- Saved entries
=== Section Start ===
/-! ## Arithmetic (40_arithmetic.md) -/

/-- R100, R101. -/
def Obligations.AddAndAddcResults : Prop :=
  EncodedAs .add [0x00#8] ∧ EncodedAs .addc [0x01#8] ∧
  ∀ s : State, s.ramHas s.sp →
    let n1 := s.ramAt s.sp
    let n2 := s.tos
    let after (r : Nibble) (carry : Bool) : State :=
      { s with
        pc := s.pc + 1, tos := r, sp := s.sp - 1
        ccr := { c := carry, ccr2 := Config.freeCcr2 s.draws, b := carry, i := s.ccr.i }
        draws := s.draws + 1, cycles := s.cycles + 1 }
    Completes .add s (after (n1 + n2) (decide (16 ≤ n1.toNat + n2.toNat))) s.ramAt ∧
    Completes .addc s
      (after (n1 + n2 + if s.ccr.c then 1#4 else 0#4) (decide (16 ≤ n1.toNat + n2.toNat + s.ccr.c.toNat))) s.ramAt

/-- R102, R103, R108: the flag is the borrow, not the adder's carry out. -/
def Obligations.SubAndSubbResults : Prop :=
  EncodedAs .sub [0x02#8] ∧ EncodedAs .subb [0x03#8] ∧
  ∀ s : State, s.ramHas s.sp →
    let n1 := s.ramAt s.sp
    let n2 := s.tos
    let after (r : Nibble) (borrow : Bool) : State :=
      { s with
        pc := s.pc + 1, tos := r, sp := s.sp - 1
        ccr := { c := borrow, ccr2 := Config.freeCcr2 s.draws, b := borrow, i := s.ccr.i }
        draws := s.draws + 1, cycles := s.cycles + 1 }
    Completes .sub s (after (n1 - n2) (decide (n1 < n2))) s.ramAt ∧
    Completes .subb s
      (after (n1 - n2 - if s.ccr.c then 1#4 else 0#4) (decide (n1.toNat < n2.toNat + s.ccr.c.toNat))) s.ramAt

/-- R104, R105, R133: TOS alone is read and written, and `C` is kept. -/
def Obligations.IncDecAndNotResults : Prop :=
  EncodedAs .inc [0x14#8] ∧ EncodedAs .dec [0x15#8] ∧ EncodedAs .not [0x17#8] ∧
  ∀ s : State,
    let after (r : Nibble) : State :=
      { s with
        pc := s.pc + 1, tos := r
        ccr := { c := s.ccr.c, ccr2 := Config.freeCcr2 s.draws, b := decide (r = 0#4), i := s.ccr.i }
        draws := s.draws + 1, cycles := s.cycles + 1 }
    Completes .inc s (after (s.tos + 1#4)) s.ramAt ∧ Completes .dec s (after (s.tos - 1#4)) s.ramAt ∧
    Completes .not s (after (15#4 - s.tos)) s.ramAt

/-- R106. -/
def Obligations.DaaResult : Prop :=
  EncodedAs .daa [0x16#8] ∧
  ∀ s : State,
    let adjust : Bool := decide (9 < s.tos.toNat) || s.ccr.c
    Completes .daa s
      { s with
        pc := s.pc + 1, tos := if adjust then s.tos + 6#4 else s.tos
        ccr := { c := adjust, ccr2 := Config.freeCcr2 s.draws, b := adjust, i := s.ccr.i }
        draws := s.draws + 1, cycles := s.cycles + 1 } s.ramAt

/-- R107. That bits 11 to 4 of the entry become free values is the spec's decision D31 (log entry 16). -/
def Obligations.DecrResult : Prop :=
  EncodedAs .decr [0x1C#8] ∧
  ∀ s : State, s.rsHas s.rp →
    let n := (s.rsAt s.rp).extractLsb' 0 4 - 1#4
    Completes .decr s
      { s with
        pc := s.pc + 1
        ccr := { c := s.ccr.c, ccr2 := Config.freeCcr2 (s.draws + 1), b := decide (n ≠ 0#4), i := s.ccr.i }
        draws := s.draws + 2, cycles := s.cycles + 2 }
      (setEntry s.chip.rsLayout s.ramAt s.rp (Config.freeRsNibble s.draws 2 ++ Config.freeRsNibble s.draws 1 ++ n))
=== Section End ===
- Exercise prompt
Copy each line above that contains the string "after".

- Worked solution
    let after (r : Nibble) (carry : Bool) : State :=
    Completes .add s (after (n1 + n2) (decide (16 ≤ n1.toNat + n2.toNat))) s.ramAt ∧
      (after (n1 + n2 + if s.ccr.c then 1#4 else 0#4) (decide (16 ≤ n1.toNat + n2.toNat + s.ccr.c.toNat))) s.ramAt
    let after (r : Nibble) (borrow : Bool) : State :=
    Completes .sub s (after (n1 - n2) (decide (n1 < n2))) s.ramAt ∧
      (after (n1 - n2 - if s.ccr.c then 1#4 else 0#4) (decide (n1.toNat < n2.toNat + s.ccr.c.toNat))) s.ramAt
    let after (r : Nibble) : State :=
    Completes .inc s (after (s.tos + 1#4)) s.ramAt ∧ Completes .dec s (after (s.tos - 1#4)) s.ramAt ∧
    Completes .not s (after (15#4 - s.tos)) s.ramAt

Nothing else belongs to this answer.